ELABORATION D’UNE TECHNIQUE DE REGENERATION DE L’ACTINIDIA CHINENSIS PAR EMBRYOGENESE SOMATIQUE

Abstract

Dans des études réalisées sur des espèces ligneuses, les embryons sont régénérés à partir des tissus de folioles ou des segments des pousses avec passage ou non par cal en présence du 2,4D sur un milieu de MURASHIG et SKOOG (Walali, 1993). Dans notre étude, l’objectif visé est l’étude de l’influence du matériel végétal de l’Actinidia sur la réponse à l’embryogénèse somatique où très peu de travaux ont été réalisés. On a observé l’induction puis la maturation des embryons somatiques produits. Les graines utilisées, en nombre de trois cent proviennent de la Station Expérimentale Boufarik (Algérie) et de la Station de Jourdain (Toulouse, France).

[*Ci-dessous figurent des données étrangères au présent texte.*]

section
/-! CLAIMS. The statement of 41_scalar_engine.md about the capacity check on the tail. -/

namespace Sys2Proof.Machine

/-- Settles O31: `k` blocks are `k * blockBytes t` bytes of two characters each, for either operation. -/
theorem tailCapacityCheckCannotFail : Obligations.TailCapacityCheckCannotFail := by
  intro t n cap k
  rw [mul_blockChars]
  exact ⟨fun h _ => capacityShort_dec_sub h _, fun h _ => capacityShort_enc_sub h _⟩

end Sys2Proof.Machine
end

section
/-! SUPPORT. The pair loop of `SDEC` from any source and destination offset (41_scalar_engine.md R122 to R125),
and the decode block step as one function (42_vector_decode.md R154). -/

namespace Sys2Proof.Machine

/-- `a + b` units in a row are `a` units and then `b` units. -/
theorem repeatUnits_add (f : Nat → State → Flow) (a b p : Nat) (s : State) :
    repeatUnits f (a + b) p s = (repeatUnits f a p s).andThen (repeatUnits f b (p + a)) := by
  induction a generalizing p s with
  | zero => simp [repeatUnits, Flow.andThen]
  | succ a ih =>
    rw [Nat.succ_add, repeatUnits, repeatUnits]
    cases f p s with
    | go s1 => simp only [Flow.andThen, ih, Nat.succ_add_eq_add_succ]
    | stop s1 => rfl

theorem dstWriteAll_append (j : Job) (m : Memory) (k : Nat) (vs ws : List Nat) :
    dstWriteAll j m k (vs ++ ws) = dstWriteAll j (dstWriteAll j m k vs) (k + vs.length) ws := by
  induction vs generalizing m k with
  | nil => rfl
  | cons v vs ih =>
    rw [List.cons_append, dstWriteAll, dstWriteAll, ih, List.length_cons, Nat.add_right_comm, Nat.add_assoc]

/-- A store of elements inside the destination view changes no source element (R59). -/
theorem srcRead_dstWriteAll {j : Job} {k0 k : Nat} {vs : List Nat} (hd : j.viewsDisjoint = true)
    (hcap : k0 + vs.length ≤ j.cap) (hk : k < j.len) (m : Memory) :
    srcRead j (dstWriteAll j m k0 vs) k = srcRead j m k := by
  refine srcRead_of_outside hd (fun a ha => read_dstWriteAll j m k0 vs a ?_) hk
  have hstart : j.dst ≤ j.dstAddr k0 := Nat.le_add_right _ _
  have hend : j.dstAddr (k0 + vs.length) ≤ j.dstEnd := j.dstAddr_mono hcap
  omega

/-- `LOOKUP(cw, SrcRead(i0 + k))`: the `v_k` of R154. -/
def codeAt (j : Job) (m : Memory) (i0 k : Nat) : Byte := lookup j.instr.cw (srcRead j m (i0 + k))

/-- `(v_(2p) << 4) | v_(2p+1)` of R154: the byte of pair `p` of the characters from `i0` on. -/
def pairAt (j : Job) (m : Memory) (i0 p : Nat) : Nat :=
  ((codeAt j m i0 (2 * p) <<< 4) ||| codeAt j m i0 (2 * p + 1)).toNat

/-- `s` with the first `n` of those bytes in the destination elements from `o0` on. -/
def withPairs (j : Job) (i0 o0 n : Nat) (s : State) : State :=
  { s with mem := dstWriteAll j s.mem o0 ((List.range n).map (pairAt j s.mem i0)) }

theorem withPairs_succ_mem (j : Job) (i0 o0 n : Nat) (s : State) :
    (withPairs j i0 o0 (n + 1) s).mem =
      dstWrite j (withPairs j i0 o0 n s).mem (o0 + n) (pairAt j s.mem i0 n) := by
  simp [withPairs, List.range_succ, dstWriteAll_append, dstWriteAll]

/-- The pairs already written lie in the destination view, so the characters read as before (R59). -/
theorem codeAt_withPairs {j : Job} {i0 o0 n k : Nat} (hd : j.viewsDisjoint = true) (hcap : o0 + n ≤ j.cap)
    (hk : i0 + k < j.len) (s : State) : codeAt j (withPairs j i0 o0 n s).mem i0 k = codeAt j s.mem i0 k := by
  simp only [codeAt, withPairs]
  rw [srcRead_dstWriteAll hd (by simpa using hcap) hk]

/-- `sdecPair` by the two characters it looks up (R122, R123). -/
theorem sdecPair_eq_ite (j : Job) (i0 o0 p : Nat) (s : State) :
    sdecPair j i0 o0 p s =
      if codeAt j s.mem i0 (2 * p) = INVALID ∨ codeAt j s.mem i0 (2 * p + 1) = INVALID then
        .stop (raiseInvalidChar j s)
      else .go { s with mem := dstWrite j s.mem (o0 + p) (pairAt j s.mem i0 p) } := rfl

Ces graines sont mises à germer dans des boites de Pétri après désinfection. Après 25 jours, on a récolté des folioles, qui sont ensuite sectionnées en segments et placées sur un milieu d’induction d’embryogénèse somatique M2 composée MS+25 µ M (2,D) à raison de 4 explants par boite de Pétri. Un traitement de développement et de maturation des embryons somatiques formés et ensuite appliqué sur tous les explants. Un premier repiquage à lieu sur le milieu M3 (MS+750 mg Glutamine) suivi d’un deuxième repiquage M4 (MS+5,37 µ M NAA+ 2,5 µ M AG3). La calogénèse s’est manifestée pour chaque type d’explant et pour chaque durée d’exposition au 2,4 D après un transfert dans un milieu enrichi en Glutamine mais dépourvu de 2,4 D. L’effet stimulant du 2,4 D pour la calogénèse est inhibiteur d’embryogénèse somatique et il a été observé aussi par Tetu et al. (1987) chez la betterave.